Every line holding the word "outp" should be copied from the material.
- - - - - - -
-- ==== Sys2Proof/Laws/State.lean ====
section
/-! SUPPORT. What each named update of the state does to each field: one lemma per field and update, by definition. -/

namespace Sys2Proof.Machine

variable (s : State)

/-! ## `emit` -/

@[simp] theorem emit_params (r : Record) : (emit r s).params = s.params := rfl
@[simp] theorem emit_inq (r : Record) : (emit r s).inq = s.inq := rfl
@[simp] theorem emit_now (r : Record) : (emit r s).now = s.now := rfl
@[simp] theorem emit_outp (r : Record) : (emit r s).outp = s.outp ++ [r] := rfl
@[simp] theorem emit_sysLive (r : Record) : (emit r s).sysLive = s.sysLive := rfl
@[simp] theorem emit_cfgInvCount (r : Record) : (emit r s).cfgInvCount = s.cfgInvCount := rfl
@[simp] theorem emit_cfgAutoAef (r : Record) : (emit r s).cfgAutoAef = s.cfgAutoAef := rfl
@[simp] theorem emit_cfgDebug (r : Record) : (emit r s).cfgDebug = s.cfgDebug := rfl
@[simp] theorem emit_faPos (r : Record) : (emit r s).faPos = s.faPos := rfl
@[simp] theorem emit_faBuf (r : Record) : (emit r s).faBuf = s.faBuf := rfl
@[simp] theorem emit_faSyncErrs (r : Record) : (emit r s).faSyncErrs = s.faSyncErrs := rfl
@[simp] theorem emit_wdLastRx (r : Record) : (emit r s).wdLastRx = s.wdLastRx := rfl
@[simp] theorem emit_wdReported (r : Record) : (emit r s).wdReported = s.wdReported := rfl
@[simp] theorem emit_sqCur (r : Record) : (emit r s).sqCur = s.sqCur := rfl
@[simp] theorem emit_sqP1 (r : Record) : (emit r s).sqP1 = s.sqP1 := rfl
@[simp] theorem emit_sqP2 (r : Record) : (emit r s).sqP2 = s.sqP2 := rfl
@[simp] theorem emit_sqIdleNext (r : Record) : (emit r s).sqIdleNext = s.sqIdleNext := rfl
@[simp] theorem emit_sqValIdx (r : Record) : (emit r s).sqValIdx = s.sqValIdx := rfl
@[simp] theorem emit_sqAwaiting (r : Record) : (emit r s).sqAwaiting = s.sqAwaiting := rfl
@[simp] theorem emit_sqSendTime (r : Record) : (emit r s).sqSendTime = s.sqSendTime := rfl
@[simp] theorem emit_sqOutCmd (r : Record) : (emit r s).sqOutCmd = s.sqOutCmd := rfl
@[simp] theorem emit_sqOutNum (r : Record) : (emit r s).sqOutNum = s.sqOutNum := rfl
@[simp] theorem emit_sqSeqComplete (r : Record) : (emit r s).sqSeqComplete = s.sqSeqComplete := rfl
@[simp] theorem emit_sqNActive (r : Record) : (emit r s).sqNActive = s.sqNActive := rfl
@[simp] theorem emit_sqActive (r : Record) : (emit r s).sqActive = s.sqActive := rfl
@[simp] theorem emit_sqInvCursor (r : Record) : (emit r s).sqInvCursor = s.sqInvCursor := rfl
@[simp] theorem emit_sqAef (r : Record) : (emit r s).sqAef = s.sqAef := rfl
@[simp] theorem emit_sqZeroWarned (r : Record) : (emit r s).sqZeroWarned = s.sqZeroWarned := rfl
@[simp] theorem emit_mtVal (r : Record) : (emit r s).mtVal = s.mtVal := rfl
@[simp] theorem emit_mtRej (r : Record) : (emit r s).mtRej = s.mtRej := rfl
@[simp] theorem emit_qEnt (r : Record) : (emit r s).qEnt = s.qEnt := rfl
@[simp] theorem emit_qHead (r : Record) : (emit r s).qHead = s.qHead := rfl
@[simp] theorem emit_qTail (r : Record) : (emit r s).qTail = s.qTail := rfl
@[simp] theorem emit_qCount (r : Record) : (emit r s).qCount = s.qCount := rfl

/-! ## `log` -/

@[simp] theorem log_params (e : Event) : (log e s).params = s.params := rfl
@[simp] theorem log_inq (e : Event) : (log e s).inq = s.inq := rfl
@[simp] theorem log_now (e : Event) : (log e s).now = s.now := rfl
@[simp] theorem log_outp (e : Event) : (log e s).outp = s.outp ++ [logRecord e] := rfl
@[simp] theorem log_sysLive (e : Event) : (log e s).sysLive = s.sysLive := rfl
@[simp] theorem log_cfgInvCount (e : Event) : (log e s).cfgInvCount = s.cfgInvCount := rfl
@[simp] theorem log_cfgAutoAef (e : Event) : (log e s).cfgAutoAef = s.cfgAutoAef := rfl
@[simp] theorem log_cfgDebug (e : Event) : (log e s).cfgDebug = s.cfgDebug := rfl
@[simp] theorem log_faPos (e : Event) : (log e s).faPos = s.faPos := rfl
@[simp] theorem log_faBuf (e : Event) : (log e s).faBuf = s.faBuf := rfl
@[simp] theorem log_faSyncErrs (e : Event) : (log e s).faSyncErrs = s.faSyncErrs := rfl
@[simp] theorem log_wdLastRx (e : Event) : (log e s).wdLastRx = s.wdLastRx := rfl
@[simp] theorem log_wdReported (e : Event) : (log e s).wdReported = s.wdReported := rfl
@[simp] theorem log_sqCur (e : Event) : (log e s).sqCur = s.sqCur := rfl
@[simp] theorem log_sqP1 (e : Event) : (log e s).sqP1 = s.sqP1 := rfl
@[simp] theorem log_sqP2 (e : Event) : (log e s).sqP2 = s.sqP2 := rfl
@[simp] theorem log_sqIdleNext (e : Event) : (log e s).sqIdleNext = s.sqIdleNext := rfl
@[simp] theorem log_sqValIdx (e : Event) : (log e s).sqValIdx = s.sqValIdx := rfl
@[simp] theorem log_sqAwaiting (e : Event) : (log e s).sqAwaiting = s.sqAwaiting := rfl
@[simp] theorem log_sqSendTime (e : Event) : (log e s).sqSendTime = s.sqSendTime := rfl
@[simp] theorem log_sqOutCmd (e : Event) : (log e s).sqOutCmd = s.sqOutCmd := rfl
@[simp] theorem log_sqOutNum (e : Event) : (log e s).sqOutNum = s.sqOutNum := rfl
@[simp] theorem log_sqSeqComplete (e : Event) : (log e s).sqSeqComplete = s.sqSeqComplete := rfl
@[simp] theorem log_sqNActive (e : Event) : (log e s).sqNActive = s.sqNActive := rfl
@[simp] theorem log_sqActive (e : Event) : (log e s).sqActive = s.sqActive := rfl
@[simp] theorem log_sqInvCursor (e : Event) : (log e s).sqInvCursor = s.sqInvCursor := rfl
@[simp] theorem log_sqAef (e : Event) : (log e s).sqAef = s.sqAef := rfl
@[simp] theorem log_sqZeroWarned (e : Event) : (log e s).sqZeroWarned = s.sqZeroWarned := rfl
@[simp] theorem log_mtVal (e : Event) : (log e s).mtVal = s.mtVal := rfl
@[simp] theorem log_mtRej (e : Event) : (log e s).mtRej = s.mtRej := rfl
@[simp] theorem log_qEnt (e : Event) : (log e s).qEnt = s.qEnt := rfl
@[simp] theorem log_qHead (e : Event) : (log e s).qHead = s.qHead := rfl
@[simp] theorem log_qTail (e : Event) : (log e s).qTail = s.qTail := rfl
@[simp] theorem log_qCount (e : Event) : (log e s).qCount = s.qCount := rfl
- - - - - - -
Solved exercise:
@[simp] theorem emit_outp (r : Record) : (emit r s).outp = s.outp ++ [r] := rfl
@[simp] theorem log_outp (e : Event) : (log e s).outp = s.outp ++ [logRecord e] := rfl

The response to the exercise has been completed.